1. Prepare for goat kidding in March

2. Clean and organize basement stairwell

3. Finish decluttering office

4. Finish removing wallpaper in upstairs hall. (I'd like to paint this month as well, but one step at a time.)

5. Take kitten to get fixed and declawed

I'll add to this once I get these things finished. I want to try focusing on a few things rather than throwing everything at myself :teehee:


----------



## Kris in MI (May 30, 2002)

Here's mine:

1. prune orchard and the wild apples in our woods

2. tame my fabric stash (had a light-bulb moment this weekend when I realized my eldest son's empty dresser--he moved out 2.5 yrs ago--will fit in my walk-in closet and be perfect for storing fabric)

3. plan out what's going where in my garden this year (seeds are ordered, just need to get a solid layout down on paper)


----------



## vickie (Aug 8, 2002)

I am still working on Dec. list So some of it is now Feb's list. Here goes.

Finish building bed room in basement. Everything is done except carpeting the stairs. YAH!

Build the new green house. That starts next week.

Finish painting my bathroom. I only have a 5x4 section left.

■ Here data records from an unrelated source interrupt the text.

-- ==== Sys2Proof/Tests/Slice0.lean ====
section
/-! SUPPORT. The model's own tests: ill-formed terms that the checks refuse, one written word for every command, small steps on
the values of 95_test_vectors.md, and for every statement with hypotheses a concrete case that meets them. -/

namespace Sys2Proof.Tests

open Sys2Proof.Machine

/-! ### The states and answers the tests use -/

/-- A small state in `IDLE`: empty, non-drain, every capacity 2. -/
def small : State where
  hb := HBuf.zero
  dataTable := []
  rtrTable := []
  unm := ⟨false, 0⟩
  tmo := ⟨false, 0⟩
  iter := []
  phase := .idle
  iterIdx := 0
  cur := CanFrame.zero
  cfg := ⟨false, 5, some 2, some 2, some 2, true⟩
  pins := ⟨true, 6⟩
  resetReq := false
  await := .none
  late := ⟨0, 0, 0⟩
  cmds := []
  rx := []
  pend := []
  cb := []
  rsps := []
  trace := []

/-- `small` with a buffer, given as its two words. -/
def held (w0 w1 : U32) : State :=
  small.withHb (HBuf.ofWords w0 w1)

/-- A data frame with the identifier `X = 0x0A080041` of 95_test_vectors.md. -/
def frameX : CanFrame :=
  ⟨0x0A080041#32, true, false, 1, 0x0100000000000000#64⟩

/-- A frame that a callback returns. -/
def reply : CanFrame :=
  ⟨0x123#32, true, false, 0, 0⟩

/-- `small` with a handler 7 for `X` and the iteration callback 11. -/
def routed : State :=
  (small.withDataTable [⟨0x0A080041#32, 7⟩]).withIter [11]

/-- `routed` in drain mode. -/
def routedDrain : State :=
  { routed with cfg := ⟨true, 5, none, none, none, true⟩ }

/-- A callback answers `Ret(None)`. -/
def quietly : CbResponse := ⟨false, false, CanFrame.zero⟩

/-- A callback answers `Ret(Some reply)`. -/
def replying : CbResponse := ⟨false, true, reply⟩

/-- A callback answers `Fault`; the record's other fields do not matter. -/
def failing : CbResponse := ⟨true, true, reply⟩

/-- The transport answers `Some frameX`. -/
def gotX : RecvResponse := ⟨true, frameX⟩

/-- The transport answers `None`. -/
def gotNone : RecvResponse := ⟨false, CanFrame.zero⟩

/-- `routed` while the handler of `X` is being invoked. -/
def calling : State :=
  ((routed.withPhase .dispatch).withCur frameX).withAwait (.callback ⟨.data, 7, some frameX⟩)

/-- `small` after a callback failed. -/
def broken : State :=
  small.withPhase .faulted

/-- The last response after an outcome. -/
def answered : Host.Outcome State Fault Refusal → Option Rsp
  | .next t => t.rsps.getLast?
  | .fault _ => none
  | .refused _ => none

/-- The results of the last response after an outcome, when its status is `OK`. -/
def results (o : Host.Outcome State Fault Refusal) : Option (U32 × U32 × U32 × U32) :=
  match answered o with
  | some ⟨.ok, r0, r1, r2, r3⟩ => some (r0, r1, r2, r3)
  | _ => none

/-- The two words of the buffer after an outcome. -/
def buffer : Host.Outcome State Fault Refusal → Option (U32 × U32)
  | .next t => some (t.hb.word0, t.hb.word1)
  | .fault _ => none
  | .refused _ => none

/-- The status of the last response after an outcome. -/
def statusOf (o : Host.Outcome State Fault Refusal) : Option Status :=
  (answered o).map Rsp.status

/-- The state after an outcome. -/
def stateOf : Host.Outcome State Fault Refusal → State
  | .next t => t
  | .fault _ => small
  | .refused _ => small

/-- The trace after an outcome. -/
def traceOf : Host.Outcome State Fault Refusal → List Event
  | .next t => t.trace
  | .fault _ => []
  | .refused _ => []

/-! ### Well-formedness: ill-formed terms are refused -/

theorem test_unlisted_opcode_refused : (Cmd.mk 0x8F#8 0xDEADBEEF#32 0 0 0).wellFormed = false := by decide
theorem test_listed_opcode_accepted : (Cmd.mk 0x8E#8 0xDEADBEEF#32 0 0 0).wellFormed = true := by decide
theorem test_field_over_byte_end_refused : (SingleParam.mk 4 5 0x0F#8).fits 4 = false := by decide
theorem test_mask_of_other_width_refused : (SingleParam.mk 4 2 0x05#8).fits 3 = false := by decide
theorem test_pair_sharing_bits_refused : (PairParam.mk ⟨0, 0, 0xFF#8⟩ ⟨0, 0, 0x0F#8⟩ 4).fits 8 = false := by decide
theorem test_pair_overlapping_value_refused : (PairParam.mk ⟨0, 0, 0xFF#8⟩ ⟨1, 0, 0xFF#8⟩ 4).fits 8 = false := by decide
theorem test_long_frame_not_conforming : (CanFrame.mk 0x123#32 false false 9 0).conforming = false := by decide
theorem test_wide_standard_identifier_not_conforming : (CanFrame.mk 0x800#32 false false 0 0).conforming = false := by decide
theorem test_remote_request_with_payload_not_conforming : (CanFrame.mk 0x123#32 false true 1 0).conforming = false := by decide
theorem test_descending_keys_not_well_formed : tableWf none [⟨2, 7⟩, ⟨1, 7⟩] = false := by decide
theorem test_repeated_key_not_well_formed : tableWf none [⟨1, 7⟩, ⟨1, 8⟩] = false := by decide
theorem test_table_over_capacity_not_well_formed : tableWf (some 1) [⟨1, 7⟩, ⟨2, 7⟩] = false := by decide

/-! ### Decoding: a word written out from the spec's encoding, for every command (30_encoding.md R100 to R108,
95_test_vectors.md V1 to V63). The number is the 34 digits of the word. -/

theorem test_decode_primitives :
    decodeTableWord 136 0x000000031F000000000000000000000000 = some (.xs ⟨0, 3, 0x1F#8⟩) ∧
    decodeTableWord 136 0x00FFFFF8FF000000000000000000000000 = some (.xs ⟨7, 0, 0xFF#8⟩) ∧
    decodeTableWord 136 0x01000034FF000000AB0000000000000000 = some (.is ⟨6, 4, 0xFF#8⟩ 0xAB#32) ∧
    decodeTableWord 136 0x02703D80F4000000000000000000000000 = some (.xp ⟨⟨3, 4, 0x0F#8⟩, ⟨3, 0, 0x0F#8⟩, 4⟩) ∧
    decodeTableWord 136 0x02E3FC000F000000000000000000000000 = some (.xp ⟨⟨7, 0, 0xFF#8⟩, ⟨0, 0, 0x00#8⟩, 15⟩) ∧
    decodeTableWord 136 0x03207D7011000000150000000000000000 = some (.ip ⟨⟨1, 0, 0x1F#8⟩, ⟨2, 7, 0x01#8⟩, 1⟩ 0x15#32) := by decide

theorem test_decode_identifier :
    decodeTableWord 136 0x400000002A000001080000040100000041 = some (.idEncode 0x2A#32 0x108#32 0x401#32 0x41#32) ∧
    decodeTableWord 136 0x41020405C5000000000000000000000000 = some (.idDecode 0x020405C5#32) ∧
    decodeTableWord 136 0x42EA080041000000000000000000000000 = some (.idFromRaw 0xEA080041#32) := by decide

theorem test_decode_getters :
    decodeTableWord 136 0x8000000000000000000000000000000000 = some .hbGetHour ∧
    decodeTableWord 136 0x8100000000000000000000000000000000 = some .hbGetMinute ∧
    decodeTableWord 136 0x8200000000000000000000000000000000 = some .hbGetSecond ∧
    decodeTableWord 136 0x8300000000000000000000000000000000 = some .hbGetDay ∧
    decodeTableWord 136 0x8400000000000000000000000000000000 = some .hbGetMonth ∧
    decodeTableWord 136 0x8500000000000000000000000000000000 = some .hbGetYear ∧
    decodeTableWord 136 0x8600000000000000000000000000000000 = some .hbGetTournamentType ∧
    decodeTableWord 136 0x8700000000000000000000000000000000 = some .hbGetSystemWatchdog ∧
    decodeTableWord 136 0x8800000000000000000000000000000000 = some .hbGetTestMode ∧
    decodeTableWord 136 0x8900000000000000000000000000000000 = some .hbGetAutonomous ∧
    decodeTableWord 136 0x8A00000000000000000000000000000000 = some .hbGetEnabled ∧
    decodeTableWord 136 0x8B00000000000000000000000000000000 = some .hbGetRedAlliance ∧
    decodeTableWord 136 0x8C00000000000000000000000000000000 = some .hbGetReplayNumber ∧
    decodeTableWord 136 0x8D00000000000000000000000000000000 = some .hbGetMatchNumber ∧
    decodeTableWord 136 0x8E00000000000000000000000000000000 = some .hbGetMatchTimeSeconds := by decide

Take down all the shelfs from the fabric store. (All fabric sold) YAH!

clean bed room carpet.

trim apple trees.

Well, we will see what happens. Good luck everyone. Vickie


----------



## luv2farm (Feb 15, 2008)

Well, I'm back....hope to update this month...did not do that last month. BUT, I did get several things done. I still need to:

- Clean off the kitchen porch
- prune the roses and apple trees
- keep the laundry FOLDED

Adding these:
- put lights in the chicken house
- clean laundry room shelves
- continue to work on sewing pile
- lose 2 more pounds


Will add others as I complete these


----------



## Pauline (Jan 28, 2003)

ok i am going to join you this month so here is my list
1-get 5 bookshelves and start organizing books on them in family room
2-get 2 bookshelves for cookbooks for in my kitchen
3-finish up part of my sewing pile
4-work on enclosing garage door and making it a wall so i have a better area for storage


----------



## Laura Zone 5 (Jan 13, 2010)

January I cleaned and purged my master bedroom and mb closet (about 400 sq ft) Took out about 15 trash bags of (a) trash (b) good will (c) shredded documents (d) things to be sold on Ebay!!

February plan

1) Master bath (all drawers are purged, all it needs is organized and cleaned)

2) Office area in loft. This is a train wreck.

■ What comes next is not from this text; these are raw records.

/-- What a request does once it is performed: memory requests (R113, R118, R122, R159) and the other outputs of Table 24-2. -/
inductive ReqKind where
  | load (d : Dst) (signed : Bool) (acquire : Bool)
  /-- a load of a device register that lies outside the cluster (R117) -/
  | devLoad (d : Dst) (signed : Bool) (acquire : Bool)
  /-- a 64-byte line of the vector load that issued at `serial`, or with `store` the translation of a line that a VSCTR writes (R158, R159) -/
  | vload (store : Bool)
  | store
  | storeRelease
  | vstore
  | amo (op : AmoOp) (d : BitVec 5)
  | cas (d : BitVec 5)
  /-- a write of a device register (R118) -/
  | device
  /-- MSHAPE's read of a shape record (R175) -/
  | shape (n : BitVec 3)
  /-- the read of a form that completes when its data returns (R176) -/
  | form (i : Instr)
  /-- an XUNSUB request (R209): the issuing core's transfer id is `data` -/
  | unsub
  /-- a LAUNCH request (R225): template index, gang count, argument words; its id is `expect` once given, else 0 -/
  | launch (ix g : Nat) (args : List Word) (queue : Nat)
  /-- EMIT and WMK (R231): stream, source; the record or mark is `data` -/
  | emit (stream src : Nat)
  | wmk (stream src : Nat)
  /-- PUBL (R232): the value is `data` -/
  | publ (stream window lane revision : Nat) (amend : Bool)
  /-- a line of a save block or cluster image (R328, R329), written at the physical address `pa` -/
  | save
  /-- an entry of a stream-out engine (R230); of one that crosses a page, `expect` of the second part is the number of the first -/
  | streamOut (core eng : Nat)
  /-- a page that an engine, a stream, an account ring or a fetch needs translated (R318); once its walk has failed it stays at `ready` until its maker has
  seen that -/
  | xlat
  deriving DecidableEq, Repr

/-- How far a request has come. -/
inductive ReqStage where
  /-- waits for its translation (R117, R123) -/
  | translating
  /-- a walk is outstanding (R318) -/
  | walking
  /-- the translation of a line of a vector form failed (R158) -/
  | faulted (t : Trap)
  /-- translated; its vector form has not bound yet, or as a release store it waits for earlier accesses (R120, R158) -/
  | ready
  /-- held in the restante buffer until its release time (R361) -/
  | held
  /-- released, awaiting its translation in issue order (R326) -/
  | released
  /-- released, and its walk is outstanding (R318) -/
  | relWalk
  /-- translated and on its way to where it is performed -/
  | sent
  /-- performed; the answer or acknowledgement is on its way -/
  | performed
  deriving DecidableEq, Repr

/-- A request of a context, from its issue until its answer or acknowledgement. -/
structure Req where
  id : Nat
  sid : Nat
  kind : ReqKind
  stage : ReqStage
  /-- virtual address, or device-register offset -/
  va : Nat
  /-- bytes -/
  size : Nat
  /-- physical address, once translated -/
  pa : Nat
  /-- the bytes stored, or the operand, or the value answered -/
  data : Nat
  /-- byte enables of a store -/
  be : Nat
  /-- the expected value of a CAS -/
  expect : Nat
  pc : BitVec 56
  /-- the cycle of issue -/
  made : Nat
  pid : BitVec 16
  part : Nat
  /-- the mode at issue -/
  mode : Bool
  /-- the context's `serial` at issue -/
  serial : Nat
  /-- issued by a deferred-fault handler before its TRET (R118) -/
  handler : Bool
  /-- stranded behind a deferred fault (R325) -/
  stranded : Bool
  /-- the taints held at issue (R363) -/
  taints : List Nat
  /-- the slot it issued from, whose cluster's restante buffer holds it -/
  src : Nat
  /-- the launch of its task -/
  lid : Nat
  /-- whether its task has ended (R290) -/
  ended : Bool := false
  /-- once it is sent, the cycle in which it set out for its slice, whose port it reaches in the next (R278); before that, while its miss waits at the
  station for a walk, one more than the cycle in which it came (R318) -/
  arr : Nat := 0
  deriving DecidableEq, Repr

/-- One inbox entry (R9, R229, Table 10-8). -/
structure InboxEntry where
  /-- the slot tag: 0, 1 or 2 for a visitor -/
  tag : Nat
  w0 : Word
  w1 : Word
  /-- whether word 0 has been popped -/
  half : Bool
  deriving DecidableEq, Repr

/-- One piece of a vector memory form: its address and bytes, the bits accessed, and the bit position in the register image (R158). -/
structure VPiece where
  addr : Word
  size : Nat
  bits : Nat
  pos : Nat
  deriving DecidableEq, Repr

/-- Where a piece lands once checked. -/
inductive VPlace where
  | bank (cl off : Nat)
  | mem (va : Nat)
  deriving DecidableEq, Repr

/-- A vector instruction in a sequencer (R139), with what it read when it issued (R14, R138, R158). -/
structure SeqEntry where
  sid : Nat
  i : Instr
  pc : BitVec 56
  /-- the scalar operands -/
  xa : Word
  xb : Word
  rm : BitVec 2
  seed : Word
  fms : List (BitVec 16)
  /-- the places of a memory form's active lanes, once checked (R158) -/
  plan : Option (List (VPiece × VPlace)) := none
  /-- its scratchpad pieces that vector slots are still to serve (R159) -/
  left : List (VPiece × VPlace) := []
  /-- what a load has read of the scratchpad, in its places in the image -/
  img : Nat := 0
  /-- the V-kind channel entries taken when it bound: vs1, vs2 -/
  va : Option VReg := none
  vb : Option VReg := none
  /-- whether a memory form has bound -/
  bound : Bool := false
  /-- the trap of the first piece that fails a check other than its translation, where pieces of lower lanes still await theirs (R158) -/
  bad : Option (Trap × Word) := none
  /-- whether the partner of a meeting had gone when it issued (R19) -/
  gone : Bool := false
  /-- the channel entry that its stride took, given back by a precise trap: binding descriptor, value (R79) -/
  took : Option (Nat × Word) := none
  /-- binding descriptors of channels whose entries its scalar fields popped: the space is free once it retires (R94) -/
  space : List Nat := []
  /-- the context's `serial` when it issued (R185) -/
  serial : Nat
  /-- the context's frame, which replays while this is at the head (R165) -/
  frame : Bool := false
  deriving DecidableEq, Repr

/-- One line of an instruction cache (R110). -/
structure ILine where
  va : Nat
  pid : BitVec 16
  data : BitVec 512
  deriving DecidableEq, Repr

/-- A stream engine (R230, Table 11-6). -/
structure StreamEng where
  active : Bool := false
  /-- the slot whose context bound it -/
  sid : Nat := 0
  /-- DIR: stream-out -/
  out : Bool := false
  /-- W: entries of 4,096 bits -/
  wide : Bool := false
  base : Word := 0
  /-- the private base of the context that bound it, for a BASE in 0xF1 -/
  priv : Nat := 0
  /-- entries per dimension, dimension 0 first -/
  n : List Nat := []
  /-- strides, dimension 0 first -/
  stride : List Word := []
  /-- entries moved between memory and the buffer -/
  moved : Nat := 0
  /-- buffered entries, oldest first -/
  buf : List Nat := []
  /-- stream-out writes not yet performed: their request numbers -/
  writes : List Nat := []
  pid : BitVec 16 := 0
  part : Nat := 0
  mode : Bool := false
  /-- a translation fault that stopped it: code and address -/
  fault : Option (Nat × Nat) := none
  /-- the context's `serial` at its SBIND -/
  serial : Nat := 0
  /-- whether the task that bound it has ended -/
  ended : Bool := false
  deriving DecidableEq, Repr

/-- A format context (Table 09-2). -/
structure FmtCtx where
  fa : Nat := 0
  fb : Nat := 0
  gs : Nat := 0
  ascale : Word := 0
  azp : Word := 0
  bscale : Word := 0
  bzp : Word := 0
  deriving DecidableEq, Repr

/-- A ring entry (Table 10-2). -/
structure Ring where
  base : Nat := 0
  size : Nat := 0
  tag0 : Nat := 0
  count : Nat := 0
  head : Nat := 0
  tail : Nat := 0
  valid : Bool := false
  /-- 0 plain, 1 subscribed, 2 drained -/
  mode : Nat := 0
  deriving DecidableEq, Repr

3) Coat closet and game closet in foyer

4) Blanket closet in back hall way

5) Laundry room.

My goal is to throw away, give away or sell 90% of the clutter. I do not want to buy shelves, tubs, or any other 'storage' type unit. I want it gone. If I drop dead tomorrow, I do not want to saddle my children with the chore of going through mountains of my junk.......I want it 'simple'.

Laura


----------



## Patches (Aug 9, 2006)

I'd like to join you all this month too. I have a huge list I need to get done.
1. Get seeds started in house. I have planted a few already, cabbage, brocolli, and lettuce. 
2. Weather permitting, I will clean on the garage some more.
3. Work on a website.
4. Just finished cleaning kitchen and pantry and decluttering that room. It was at the top of my Feb. list!!
5. Organize and clean the Utility Room AGAIN!!! Hardest room in the house. It is the laundry, tool, mud, untilty room!!!!
6. Put plates back on the diswasher top and bottom. Have been off for 2 weeks, since we fixed the dishwasher:shrug:.
7. Clean off the Porch and stack more wood on it. AGAIN!!
8. Prune fruit trees and grapevines.
9. Clean closet in master bedroom and DITCH SOME STUFF!!!!
10. Work on some more sewing and weaving and finish some unfinished projects in the sewing room!!!
That should do it for now..........let's see if I can keep up:shocked:.
Marilyn


----------



## RedTartan (May 2, 2006)

A small update on my list: I have decluttered and cleaned the basement stairwell. I feel much better about it now. It took less than an hour 

I've also spring cleaned my bedroom (which wasn't on my list at all) and cleaned my very slow bathroom drain with vinegar and baking soda. It runs very well again. I'm also almost completely caught up on the laundry (aka: Mount Washmore.)


----------



## fellini123 (Feb 2, 2003)

Ok here is my January list and I didnt do to bad...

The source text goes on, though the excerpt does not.